This is cool. Any pointers on how you built this?

  • freakynit 9 days ago

    Hey, thanks...

    Almost all the major work is done by sqlite (packaged as wasm binary), with second most by Papaparse library. I just joined these two and put up a decent web ui on top. The only manual thing done by me is schema parsing, which is based on first 1000 rows, and downloading functionality.

    • nbbaier 8 days ago

      How are you doing the schema parsing?

      • freakynit 8 days ago

        (1.) Since this is a javascript environment, the types are pretty minimal and just one of each top level type (unlike languages like java or C, which, for example, clould have int, float, double, etc. for just one `number` top-level type). These, here, in javascript, are: number, string, boolean, object, null/undefined.

        (2.) Then I use `typeof` operator for each field to determine appropriate javascript type.

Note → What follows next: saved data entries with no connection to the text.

/-- R121: while BUSY = 1 an edge takes one engine step: rounds IDX to IDX + U - 1 in this order, each on
the constant and the schedule word of its own index and, when UF = 3, in the accumulated form, then the
advance of the index, then the loop test. The sequence `f` of states is the rule's, round by round.
While BUSY = 0 there is no engine step. -/
def Obligations.EngineStepPerformsURounds : Prop :=
  (∀ s : State, s.BUSY = false → engineEdge s = s) ∧
  ∀ (s : State) (f : Nat → HashState), s.Inv → s.BUSY = true → s.rstLevel = true →
    f 0 = s.S →
    (∀ (j : Nat) (h : s.IDX.toNat + j < 64), j < 2 ^ s.UF.toNat →
      f (j + 1) =
        if s.UF = 3 then
          roundSeq (f j) (kTable.get ⟨s.IDX.toNat + j, h⟩) (s.M.get ⟨s.IDX.toNat + j, h⟩)
        else
          roundFused (f j) (kTable.get ⟨s.IDX.toNat + j, h⟩) (s.M.get ⟨s.IDX.toNat + j, h⟩)) →
    ∃ t, step s = .next t ∧
      t.S = f (2 ^ s.UF.toNat) ∧ t.M = s.M ∧ t.UF = s.UF ∧
      t.IDX.toNat = s.IDX.toNat + 2 ^ s.UF.toNat ∧
      (t.IDX = 64 → t.BUSY = false ∧ t.DONE = true) ∧
      (t.IDX ≠ 64 → t.BUSY = true ∧ t.DONE = s.DONE)

/-- R62, R31: round i reads K and M at index i and nowhere else: two schedules that agree at the indices
IDX to IDX + U - 1 give the same S after the engine's step. -/
def Obligations.EngineStepReadsOnlyItsScheduleWords : Prop :=
  ∀ (s : State) (m : Schedule), s.Inv → s.BUSY = true → s.rstLevel = true →
    (∀ i : Fin 64, s.IDX.toNat ≤ i.val → i.val < s.IDX.toNat + unrollFactor s.UF →
      m.get i = s.M.get i) →
    ∃ t u, step s = .next t ∧ step { s with M := m } = .next u ∧ u.S = t.S

/-- R66: from the acceptance of a compress to its end M is constant and S is written by the engine only;
K is constant always. -/
def Obligations.TablesAreStableDuringACompress : Prop :=
  (∀ s : State, s.BUSY = true → s.rstLevel = true →
    ∃ t, step s = .next t ∧ t.M = s.M ∧ t.S = (engineStep s).S) ∧
  (∀ (s : State) (i : Fin 64), memRead s (ktabAddr i) = kTable.get i)

/-! ## The arithmetic -/

/-- R7: bit i of ROTR(x, n) is bit (i + n) mod 32 of x. -/
def Obligations.RotrRotatesToTheRight : Prop :=
  ∀ (x : Word) (n i : Nat), 0 < n → n < 32 → i < 32 →
    (rotr x n).getLsbD i = x.getLsbD ((i + n) % 32)

/-- R101: CH, its definition, its reading bit by bit, its equivalent forms, corner cases, examples. -/
def Obligations.ChIsBitwiseChoice : Prop :=
  (∀ x y z : Word,
    ch x y z = (x &&& y) ^^^ (~~~x &&& z) ∧
    (∀ i, i < 32 → (ch x y z).getLsbD i = if x.getLsbD i then y.getLsbD i else z.getLsbD i) ∧
    ch x y z = (x &&& y) ||| (~~~x &&& z) ∧
    ch x y z = z ^^^ (x &&& (y ^^^ z)) ∧
    ch 0x00000000 y z = z ∧ ch 0xFFFFFFFF y z = y ∧ ch x y y = y ∧
    ch x 0xFFFFFFFF 0 = x ∧ ch x 0 0xFFFFFFFF = ~~~x) ∧
  ch 0xFFFF0000 0x12345678 0x9ABCDEF0 = 0x1234DEF0 ∧
  ch 0x510E527F 0x9B05688C 0x1F83D9AB = 0x1F85C98C

/-- R102: MAJ, its definition, its reading bit by bit, its equivalent form, symmetry, corner cases,
examples. -/
def Obligations.MajIsBitwiseMajority : Prop :=
  (∀ x y z : Word,
    maj x y z = (x &&& y) ^^^ (x &&& z) ^^^ (y &&& z) ∧
    (∀ i, i < 32 → ((maj x y z).getLsbD i = true ↔
      2 ≤ (x.getLsbD i).toNat + (y.getLsbD i).toNat + (z.getLsbD i).toNat)) ∧
    maj x y z = (x &&& y) ||| (x &&& z) ||| (y &&& z) ∧
    maj x y z = maj y x z ∧ maj x y z = maj x z y ∧
    maj x x z = x ∧ maj 0 y z = y &&& z ∧ maj 0xFFFFFFFF y z = y ||| z ∧ maj x y (~~~y) = x) ∧
  maj 0xFFFF0000 0x12345678 0x9ABCDEF0 = 0x9ABC5670 ∧
  maj 0x6A09E667 0xBB67AE85 0x3C6EF372 = 0x3A6FE667

/-- R103: EP0, its definition, its reading bit by bit, linearity, corner cases, examples. -/
def Obligations.Ep0MixesThreeRotations : Prop :=
  (∀ x y : Word,
    ep0 x = rotr x 2 ^^^ rotr x 13 ^^^ rotr x 22 ∧
    (∀ i, i < 32 → (ep0 x).getLsbD i =
      (x.getLsbD ((i + 2) % 32) ^^ x.getLsbD ((i + 13) % 32) ^^ x.getLsbD ((i + 22) % 32))) ∧
    ep0 (x ^^^ y) = ep0 x ^^^ ep0 y) ∧
  ep0 0x00000000 = 0x00000000 ∧ ep0 0xFFFFFFFF = 0xFFFFFFFF ∧
  ep0 0x00000001 = 0x40080400 ∧ ep0 0x80000000 = 0x20040200 ∧
  ep0 0x6A09E667 = 0xCE20B47E ∧ ep0 0x12345678 = 0x66146474 ∧
  rotr 0x12345678 2 = 0x048D159E ∧ rotr 0x12345678 13 = 0xB3C091A2 ∧
  rotr 0x12345678 22 = 0xD159E048

/-- R104: EP1, its definition, its reading bit by bit, linearity, corner cases, examples. -/
def Obligations.Ep1MixesThreeRotations : Prop :=
  (∀ x y : Word,
    ep1 x = rotr x 6 ^^^ rotr x 11 ^^^ rotr x 25 ∧
    (∀ i, i < 32 → (ep1 x).getLsbD i =
      (x.getLsbD ((i + 6) % 32) ^^ x.getLsbD ((i + 11) % 32) ^^ x.getLsbD ((i + 25) % 32))) ∧
    ep1 (x ^^^ y) = ep1 x ^^^ ep1 y) ∧
  ep1 0x00000000 = 0x00000000 ∧ ep1 0xFFFFFFFF = 0xFFFFFFFF ∧
  ep1 0x00000001 = 0x04200080 ∧ ep1 0x80000000 = 0x02100040 ∧
  ep1 0x510E527F = 0x3587272B ∧ ep1 0x12345678 = 0x3561ABDA ∧
  rotr 0x12345678 6 = 0xE048D159 ∧ rotr 0x12345678 11 = 0xCF02468A ∧
  rotr 0x12345678 25 = 0x1A2B3C09

/-- R106, R111: the round computed as a big-integer simulation reduced once, at the end, modulo 2^32. -/
def Obligations.RoundMatchesBigIntegerSimulation : Prop :=
  ∀ (s : HashState) (kw mw : Word),
    (roundFused s kw mw).a.toNat =
      (s.h.toNat + (ep1 s.e).toNat + (ch s.e s.f s.g).toNat + kw.toNat + mw.toNat +
        (ep0 s.a).toNat + (maj s.a s.b s.c).toNat) % 2 ^ 32 ∧
    (roundFused s kw mw).e.toNat =
      (s.d.toNat + s.h.toNat + (ep1 s.e).toNat + (ch s.e s.f s.g).toNat + kw.toNat + mw.toNat)
        % 2 ^ 32 ∧
    (roundFused s kw mw).b = s.a ∧ (roundFused s kw mw).c = s.b ∧ (roundFused s kw mw).d = s.c ∧
    (roundFused s kw mw).f = s.e ∧ (roundFused s kw mw).g = s.f ∧ (roundFused s kw mw).h = s.g

/-- R107: RoundSeq, its five sequential statements, and its equality with Round. -/
def Obligations.AccumulatedRoundEqualsFusedRound : Prop :=
  ∀ (s : HashState) (kw mw : Word),
    (∀ t1 t2 : Word, t1 = (((s.h + ep1 s.e) + ch s.e s.f s.g) + kw) + mw →
      t2 = ep0 s.a + maj s.a s.b s.c →
      roundSeq s kw mw = ⟨t1 + t2, s.a, s.b, s.c, s.d + t1, s.e, s.f, s.g⟩) ∧
    roundSeq s kw mw = roundFused s kw mw

/-- R109: Round is a bijection on states for fixed kw and mw, with the operand recovered as the rule
says. -/
def Obligations.RoundIsABijection : Prop :=
  ∀ kw mw : Word,
    Function.Bijective (fun s : HashState => roundFused s kw mw) ∧
    ∀ s r : HashState, r = roundFused s kw mw →
      ∀ t1 t2 : Word, t2 = ep0 s.a + maj s.a s.b s.c → t1 = r.a - t2 →
        s.a = r.b ∧ s.b = r.c ∧ s.c = r.d ∧ s.e = r.f ∧ s.f = r.g ∧ s.g = r.h ∧
        s.d = r.e - t1 ∧ s.h = t1 - ep1 s.e - ch s.e s.f s.g - kw - mw

/-- R33: K[i] is the cube root of the i-th prime times 2^96, rounded down, modulo 2^32. -/
def Obligations.RoundConstantsAreCubeRootFractions : Prop :=
  ∀ i : Fin 64, ∃ r : Nat,
    r ^ 3 ≤ Nat.nth Nat.Prime i * 2 ^ 96 ∧ Nat.nth Nat.Prime i * 2 ^ 96 < (r + 1) ^ 3 ∧
    (kTable.get i).toNat = r % 2 ^ 32

/-- R120: Compress(s, m) is s_64 of the sequence s_0 = s, s_(i+1) = Round(s_i, K[i], m[i]); the state
after n of the rounds is s_n. -/
def Obligations.CompressIsSixtyFourRounds : Prop :=
  ∀ (s : HashState) (m : Schedule) (f : Nat → HashState),
    f 0 = s →
    (∀ (i : Nat) (h : i < 64), f (i + 1) = roundFused (f i) (kTable.get ⟨i, h⟩) (m.get ⟨i, h⟩)) →
    (∀ n, n ≤ 64 → roundsFrom m 0 n s = f n) ∧ compress s m = f 64

/-- R109, R120: a compress loses no information about its starting state when M is known. -/
def Obligations.CompressIsABijectionForEachSchedule : Prop :=
  ∀ m : Schedule, Function.Bijective (fun s : HashState => compress s m)

/-! ## The whole compress -/

/-- R127, R122 to R125: a compress command accepted with working registers s and schedule m completes
after exactly 64 / U engine steps, whatever the host presents meanwhile, with S = Compress(s, m), M
unchanged, UF the select, IDX = 64, BUSY = 0, DONE = 1; after k < 64 / U of them, BUSY = 1, IDX = k U
and S is the state after k U rounds. -/
def Obligations.AcceptedCompressCompletes : Prop :=
  ∀ (s : State) (v : Word) (rest : List HostAction) (U : Nat),
    s.NoReset → s.BUSY = false → v.getLsbD 0 = true → U = 2 ^ (v.extractLsb' 1 2).toNat →
    s.program = .present ⟨true, 0x08, v⟩ :: rest →
    (∃ t, run (1 + 64 / U) s = .next t ∧
      t.S = compress s.S s.M ∧ t.M = s.M ∧ t.UF = v.extractLsb' 1 2 ∧
      t.IDX = 64 ∧ t.BUSY = false ∧ t.DONE = true) ∧
    (∀ k, k < 64 / U → ∃ t, run (1 + k) s = .next t ∧
      t.S = roundsFrom s.M 0 (k * U) s.S ∧ t.M = s.M ∧ t.UF = v.extractLsb' 1 2 ∧
      t.IDX.toNat = k * U ∧ t.BUSY = true ∧ t.DONE = false)

/-- R127: the central correctness invariant: from identical state and schedule the four variants leave
bit-for-bit identical registers, each after its own number of engine steps. -/
def Obligations.UnrollVariantsAgree : Prop :=
  ∀ (s : State) (v w : Word) (rest rest' : List HostAction),
    s.NoReset → s.BUSY = false → v.getLsbD 0 = true → w.getLsbD 0 = true →
    ∃ t u,
      run (1 + 64 / 2 ^ (v.extractLsb' 1 2).toNat)
        { s with program := .present ⟨true, 0x08, v⟩ :: rest } = .next t ∧
      run (1 + 64 / 2 ^ (w.extractLsb' 1 2).toNat)
        { s with program := .present ⟨true, 0x08, w⟩ :: rest' } = .next u ∧
      t.S = u.S ∧ t.M = u.M ∧ t.IDX = u.IDX ∧ t.BUSY = u.BUSY ∧ t.DONE = u.DONE

/-- R58, R184: every held transaction is accepted, after at most 64 edges without reset. -/
def Obligations.HeldTransactionIsAccepted : Prop :=
  ∀ (s : State) (r : Request) (rest : List HostAction),
    s.Inv → s.NoReset → s.program = .present r :: rest →
    ∃ n t u, n ≤ 64 ∧ run n s = .next t ∧ t.program = .present r :: rest ∧
      reqReadyPin t r = true ∧ step t = .next u ∧ u.program = rest

/-! ## The control fields -/

/-- R26, R27, R28: what an edge makes of UF, IDX, BUSY, DONE: an accepted compress command, the engine's
step and reset write them, nothing else does; while BUSY = 1 every transaction but a read of STATUS is
held; the outputs `busy` and `done` carry the flags. -/
def Obligations.ControlFieldsFollowCommandsAndEngine : Prop :=
  (∀ s : State, s.rstLevel = false →
    ∃ t, step s = .next t ∧ t.UF = 0 ∧ t.IDX = 0 ∧ t.BUSY = false ∧ t.DONE = false) ∧
  ∀ s : State, s.rstLevel = true →
    busyPin s = s.BUSY ∧ donePin s = s.DONE ∧
    ∃ t, step s = .next t ∧
      (∀ r rest, s.BUSY = true → s.program = .present r :: rest → ¬ (r.we = false ∧ r.addr = 0x09) →
        t.program = s.program) ∧
      (s.BUSY = true →
        t.UF = s.UF ∧ t.IDX = s.IDX + BitVec.ofNat 7 (2 ^ s.UF.toNat) ∧
        (t.IDX = 64 → t.BUSY = false ∧ t.DONE = true) ∧
        (t.IDX ≠ 64 → t.BUSY = true ∧ t.DONE = s.DONE)) ∧
      (∀ sel, s.BUSY = false → s.commandOnPort = some sel →
        t.UF = sel ∧ t.IDX = 0 ∧ t.BUSY = true ∧ t.DONE = false) ∧
      (s.BUSY = false → s.commandOnPort = none →
        t.UF = s.UF ∧ t.IDX = s.IDX ∧ t.BUSY = s.BUSY ∧ t.DONE = s.DONE)

/-- R29: no data value influences a control field: two states that differ in S, M, what was read and the
words still to be written to S or M run through the same control fields, with the host's actions
accepted at the same edges. -/
def Obligations.DataNeverInfluencesControl : Prop :=
  ∀ (n : Nat) (s s' : State), SameControl s s' →
    ∃ t t', run n s = .next t ∧ run n s' = .next t' ∧ SameControl t t'

/-- R39, items 1 to 5: every step from a state that meets the invariant gives one that meets it. -/
def Obligations.StepKeepsTheInvariant : Prop :=
  ∀ s : State, s.Inv → ∃ t, step s = .next t ∧ t.Inv

/-- R39 at reset: the state after reset meets the invariant, whatever S and M hold, and so does each of
several engines (R160). -/
def Obligations.ResetMeetsTheInvariant : Prop :=
  State.reset.Inv ∧ (∀ (regs : HashState) (sched : Schedule), (State.resetWith regs sched).Inv) ∧
  ∀ nEngines : Nat, (resetReplicas nEngines).length = nEngines ∧
    ∀ s ∈ resetReplicas nEngines, s.Inv

/-! ## Reset -/

/-- R38: the value of every piece of state after reset. S and M are any words: the statement holds for
every draw of them, the model's own choice of zero among them (log entry 2). -/
def Obligations.ResetLeavesControlFieldsZero : Prop :=
  (∀ (regs : HashState) (sched : Schedule) (s : State), s = State.resetWith regs sched →
    s.BUSY = false ∧ s.DONE = false ∧ s.UF = 0 ∧ s.IDX = 0 ∧ s.S = regs ∧ s.M = sched ∧
    (∀ i : Fin 64, memRead s (ktabAddr i) = kTable.get i) ∧
    memRead s 0x08 = 0 ∧ memRead s 0x09 = 0 ∧ busyPin s = false ∧ donePin s = false) ∧
  ∃ regs sched, State.reset = State.resetWith regs sched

        (3.) Then, I map these javascript types to sqlite types using this mapping:::

        const typeMapping = { 'number': 'REAL', 'string': 'TEXT', 'boolean': 'INTEGER', 'object': 'TEXT', 'undefined': 'TEXT' };

        (4.) Then, I generate create table sql's fields declaration part. This also handles an edge case where if first 1000 rows (used for schema generation) of a particular field are all null/undefined, I default to using sqlite's TEXT type using this:::

        const columns = fields.map(field => `'${field}' ${typeMapping[columnTypes[field]] || 'TEXT'}`);

        (5.) Finally, I create sqlite table:::

        const createTableSQL = `CREATE TABLE data (${columns.join(', ')});`;

        db = new SQL.Database();

        db.run(createTableSQL);

        Thanks..